Despite incentives to encourage EV adoption in Malaysia, there are currently none priced below RM100k as the Ministry of International Trade and Industry’s (MITI) approved permit (AP) policy prevents the importation of EVs priced below RM100k.

“While EV adoption continues to grow, it has yet to reach a point where it can meaningfully boost Total Industrial Value (TIV),” said RHB in the recent Malaysia Sector Update Report.

BYD recently launched the Dolphin with an on-the-road (OTR) price of RM100.5k. Hyundai launched the Ioniq 6, and Kia launched the Niro EV.

RHB gathered that the BYD Dolphin has been moderately popular, but with its price tag of RM100k, consumers may still prefer internal combustion engine (ICE) cars.

“We also think the Hyundai and Kia EVs will likely receive a lukewarm response, given Tesla’s relatively more appealing offering,” said RHB.

Coming into Malaysia with the world’s best-selling car of 1Q23, Tesla has begun taking orders for the Model Y, with prices starting at RM199k. The Model 3 is expected to be launched in Malaysia later this year, with some news sources quoting a potential price of RM160k.

As Tesla is famous for its EVs and autonomous driving technology, we think that these prices are attractive. As such, Tesla’s presence may not only ramp up EV adoption in Malaysia, but it could also do so at the expense of other marques.

While the Indonesia-made Wuling Air is sold in Thailand and Indonesia for RM52k and RM70k, there are no EVs in Malaysia that are sold that cheaply.

This is because MITI’s AP conditions state that the importation of EVs priced below RM100k is not permitted. Hence, the cheapest EV in Malaysia is still currently the Neta V EV, priced at RM99.8k.

“We believe this policy is to protect the national marques while they work towards developing their own EVs,” said RHB.
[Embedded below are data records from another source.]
-- ==== Sys2Proof/Syntax.lean ====
section
/-! DEFINITION. The instructions: one constructor per row of spec/opcode_table.json (R9, R69). -/

namespace Sys2Proof

/-- An instruction is one operation of one agent (R9). -/
inductive Instr where
  /-- `SELX`, format P code 0 (R100). -/
  | selx
  /-- `RDX`, code 1 (R101). -/
  | rdx
  /-- `SELY`, code 2 (R102). -/
  | sely
  /-- `RDY`, code 3 (R103). -/
  | rdy
  /-- `DZX`, code 4 (R104). -/
  | dzx
  /-- `DZY`, code 5 (R105). -/
  | dzy
  /-- `CMAP`, code 6 (R121). -/
  | cmap
  /-- `LVLX`, code 7 (R111). -/
  | lvlx
  /-- `DRVX`, code 8 (R112). -/
  | drvx
  /-- `LVLY`, code 9 (R113). -/
  | lvly
  /-- `DRVY`, code 10 (R114). -/
  | drvy
  /-- `CLR`, code 11 (R131). -/
  | clr
  /-- `BRD`, code 12 (R132). -/
  | brd
  /-- `MRK`, code 13 (R133). -/
  | mrk
  /-- `FLS`, code 14 (R134). -/
  | fls
  /-- `SLPE`, code 15 (R152). -/
  | slpe
  /-- `SLPW`, code 16 (R153). -/
  | slpw
  /-- `IRQ_A`, format I line 0 (R84). -/
  | irqA
  /-- `IRQ_J`, format I line 1 (R85). -/
  | irqJ
  /-- `CLEAR`, format F `fop` 0 (R137). -/
  | clear
  /-- `RECT`, format F `fop` 1: signed left column and top row, width, height (R138). -/
  | rect (fill : Bool) (x y : Int) (w h : Nat)
  /-- `FLUSH`, format F `fop` 2 (R140). -/
  | flush
  /-- `TICK`, format E `ev` 0 (R155). -/
  | tick
  /-- `INPUT a j`, format E `ev` 1: the new line levels, `true` for 1, released (R80, R156). -/
  | input (a j : Bool)
  /-- `RESET`, format E `ev` 2 (R157, R190). -/
  | reset
deriving DecidableEq, Repr

end Sys2Proof
end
Launched in early July, Chery’s Omoda 5 is in direct competition with Proton’s X50 and Honda’s HR-V, while the Tiggo 8 Pro competes with the Proton X90 and is a cheaper alternative to the Mazda CX-8.

Despite this competition, RHB thinks that most consumers still prefer the tried and tested domestic and Japanese marques, which tend to fetch higher resale value.
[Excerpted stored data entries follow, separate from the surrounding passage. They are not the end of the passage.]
-- ==== Sys2Proof/Machine/Environment.lean ====
section
/-! DEFINITION. The environment's events: `TICK`, `INPUT`, `RESET` (R155 to R157, R80, R190, R191). -/

namespace Sys2Proof.Machine

/-- `TICK` (R155): one millisecond, modulo 2^32. -/
def execTick (s : State) : Result :=
  whenQuiet s (.next { s with timeMs := s.timeMs + 1#32 })

/-- `INPUT(a, j)` (R80, R156). -/
def execInput (a j : Bool) (s : State) : Result :=
  whenQuiet s (.next (s.sampleLines a j))

/-- The state `RESET` leaves (R190, R191): every register at its reset value, nothing of the block kept. What the
environment will do next and the configuration are not the block's state and stay (log entry 15). -/
def State.afterReset (s : State) : State :=
  { State.resetWith s.params with trace := s.trace, draws := s.draws, freeCount := s.freeCount }

/-- `RESET` (R157, R190): enabled in every state. -/
def execReset (s : State) : Result :=
  .next s.afterReset

end Sys2Proof.Machine
end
Meanwhile, Chery’s entry into the Malaysia market is a boon for Sime Darby’s 51%-owned and BAUTO’s 29%-owned Inokom, where the China-based carmaker’s vehicles will be assembled. This makes Chery the seventh marque to have contract assembly at the Inokom plant.

Despite a potential record-breaking 2023, an uncertain 2024 outlook could weigh on sector sentiment. As RHB expects car sales to soften YoY in 2024, they remain Neutral on the sector.

“We also think share prices have also largely priced in a strong 2023F. Bermaz Auto (BAUTO) remains our Top Pick, as its various marques will continue to see volume growth in FY24F (Apr), especially from a low base. It also offers an attractive dividend yield of 9%,” said RHB.

Key downside risks identified by RHB are such as the softer-than-expected orders and deliveries and resurgent supply chain issues. The opposite represents upside risks.